— Лика, все поймут, что я — не ты… — жутко нервничаю.
Можно сказать, паникую.
Мало того, что нужно будет притворяться не собой, так ещё придётся на сцену выйти!
На подиум…
Моя старшая сестра, Лика, — модель. И сегодня у неё должен был быть показ. За прогул — жуткая неустойка.
А над нами и так висит немыслимо огромный долг… Увеличивать его — просто самоубийство.
Понимаю, Лика не справляется со свалившимися на нас проблемами… Я сама почти спать перестала от нервного напряжения. Но…
Досада гложет изнутри.
Ей обязательно было напиваться прямо перед показом? Даже такому далёкому от мира моды и шоу-бизнеса человеку, как я, понятно, что с таким опухшим лицом её на сцену не пустят.
Да она даже до сих пор не протрезвела!
Лежит на диване в обнимку с пластиковым тазом и стаканом, в котором явно алкоголь…
— Не дрейфь, Ника, я сейчас тебя накрашу — и никто не отличит! — сестра икает и тянется к лежащей рядом с ней бархатной косметичке ядрёно-малинового цвета.
Мы действительно очень похожи. Почти как близняшки — малознакомые люди нас даже путают.
Только я на три года младше.
И совсем другая…
Лика — яркая. Любит быть в центре внимания. А спокойную тихую жизнь презирает. В восемнадцать она сбежала из дома ради карьеры модели. Несколько лет жила в Европе. И только недавно вернулась в Москву.
Бабушка, которая нас с ней воспитала, была категорически против такого выбора Лики. Они не общались с тех пор, как сестра уехала. И даже на бабушкины похороны Лика не приехала.
По характеру я совсем не похожа на сестру.
Тихоней или тряпкой себя не считаю — упрямая, как бабушка.
Но публичность и сцена меня совсем не манят. Скорее наоборот — пугают и отталкивают…
Вот закончу институт, и обязательно пойду работать по специальности — преподавателем французского языка в школу.
Если закончу…
Два месяца назад мне пришлось устроиться на полный день консультантом в магазин одежды.
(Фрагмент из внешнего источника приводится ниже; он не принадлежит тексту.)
-- ==== Sys2Proof/Syntax.lean ====
section
/-! DEFINITION. The commands the block takes: one constructor per row of spec/opcode_table.json, with its operands, and the
records those operands are made of. -/

namespace Sys2Proof

/-- A PTP message other than Sync (R56, R57). -/
inductive PtpKind where
  | announce (grandmaster : Nat)
  | followUp
  | delayResp
  deriving DecidableEq, Repr

/-- A frame as a data port receives it: its bytes from the destination address to the last byte of payload (the FCS apart),
whether the FCS is right, whether RS-FEC corrected every codeword of it, and whether its first cell had already crossed when
its end was checked. -/
structure RxFrame where
  bytes : List Byte
  fcsOk : Bool
  fecOk : Bool
  begun : Bool
  deriving DecidableEq, Repr

/-- What happens to the crossbar in one cell time: per output, the planes whose slice fails its CRC; planes that lose a link to
a crossbar port; a parity error in the matching; free-list or link words that fail in one copy (how many) and in both. -/
structure CellTime where
  sliceErrs : List (Nat × List Nat)
  linkLost : List Nat
  parityErr : Bool
  freeOne : Nat
  freeBoth : Bool
  deriving DecidableEq, Repr

/-- What a snooped message says of a group (R117). -/
inductive SnoopKind where
  /-- A join; no source where it is an any-source join (IGMPv2 and MLDv1 joins among them). -/
  | join (source : Option Nat)
  | leave (source : Option Nat)
  /-- An IGMPv1 report. -/
  | igmpV1
  deriving DecidableEq, Repr

/-- What a pump's accesses to the memory behind a ring give it. For a ring in host memory these are the four software words of
the descriptor, the buffer's bytes and whether each access succeeds; for a ring in the ring store only the failures count
(an uncorrectable word, FS52). -/
structure RingMem where
  desc : List Nat
  buf : List Byte
  descOk : Bool
  bufOk : Bool
  complOk : Bool
  deriving DecidableEq, Repr


/-- What the return input of a chain shows after a command frame (Table 9-2): the command word as it came back, if it did, and
the reply words that followed it. -/
structure CmdReturn where
  word : Option Nat
  replies : List Nat
  deriving DecidableEq, Repr


/-- What a coil channel measures when a command reaches it: current in mA, coil voltage in mV, and the highest current magnitude
and the time with 20 mA or more of the sequence so far. -/
structure CoilMeas where
  ma : Int
  mv : Int
  peak : Nat
  onUs : Nat
  deriving DecidableEq, Repr


/-- A CAN frame (Tables 11-5 and 11-7): identifier in [28:0] as held in a buffer word (a base identifier in [28:18]), and its
data bytes. -/
structure CanFrame where
  id : Nat
  ide : Bool
  rtr : Bool
  fdf : Bool
  brs : Bool
  esi : Bool
  dlc : Nat
  data : List Nat
  deriving DecidableEq, Repr

/-- How an attempt to send a CAN frame ends (R309). -/
inductive CanEnd where
  | ok
  | lost
  | error
  | ackError
  deriving DecidableEq, Repr


/-- What a detection says of itself (Table 15-3): the unit's page, the kind of access, its address, the VI and the engine. -/
structure FaultPlace where
  page : Nat
  access : Nat
  addr : Nat
  vi : Option Nat
  engine : Nat
  kind : Nat
  deriving DecidableEq, Repr

/-- What the engines load from an image (R464), as register words by key, word lists and worker memories; how an image's sections
hold them is left to the tool that builds it (R460). -/
structure ImageItems where
  /-- The bytes that MEAS_LOAD is taken over, in the order of R464. -/
  load : List Byte
  /-- Expected BIST signatures: page, unit and signature. -/
  bist : List (Nat × Nat × Nat)
  /-- Logical worker, instruction words from address 0, and data words from address 0. -/
  workers : List (Nat × List Word × List Word)
  /-- Coil sequences: channel and words. -/
  coils : List (Nat × List Nat)
  /-- Pattern tables, engine colours and inrush profiles: physical byte address, selector and value. -/
  tables : List (Nat × Nat × Nat)
  /-- The start configuration: writes that the keeper makes as VI 0, address and value (R460). -/
  config : List (Nat × Nat)
  deriving DecidableEq, Repr, Inhabited

/-- The external flash (Table 16-1): the two banks and the two copies of the boot record. -/
structure Flash where
  bankA : List Byte
  bankB : List Byte
  rec0 : List Byte
  rec1 : List Byte
  deriving DecidableEq, Repr

/-- Why a start begins (R458). -/
inductive StartCause where
  | porst
  | wakeFromOff
  | rung5
  deriving DecidableEq, Repr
С трудом закрыла сессию из-за пропусков…
Сейчас лето. Можно работать и не волноваться об учебе. Но что будет осенью? Об этом я думать боюсь.
Скорее всего, придется перевестись на заочное…
Боже! Да это самая незначительная из наших проблем!
Ведь нас с Ликой могут… посадить…
Такая глупость вышла. Стыдно даже рассказывать об этом.
Два месяца назад сестра была в отъезде и попросила меня передать пакет из её шкафа одному другу.
Внутри лежали запечатанные серые кулечки, похожие на те, в которые упаковывают товары на маркетплейсах. Я отвезла их по названному сестрой адресу. А там уже ждала полиция…
Оказалось, что в пакете находились запрещённые вещества. А я, получается… курьер… наркокурьер…
Лика вернулась на следующий день и каким-то чудом сумела договориться. Пообещала огромную взятку за то, чтобы ни меня, ни её не посадили. Сказала, что тоже не знала о содержании пакета.
Мы написали расписку под залог единственного нашего имущества — доставшейся от бабушки квартиры. И теперь должны успеть собрать деньги.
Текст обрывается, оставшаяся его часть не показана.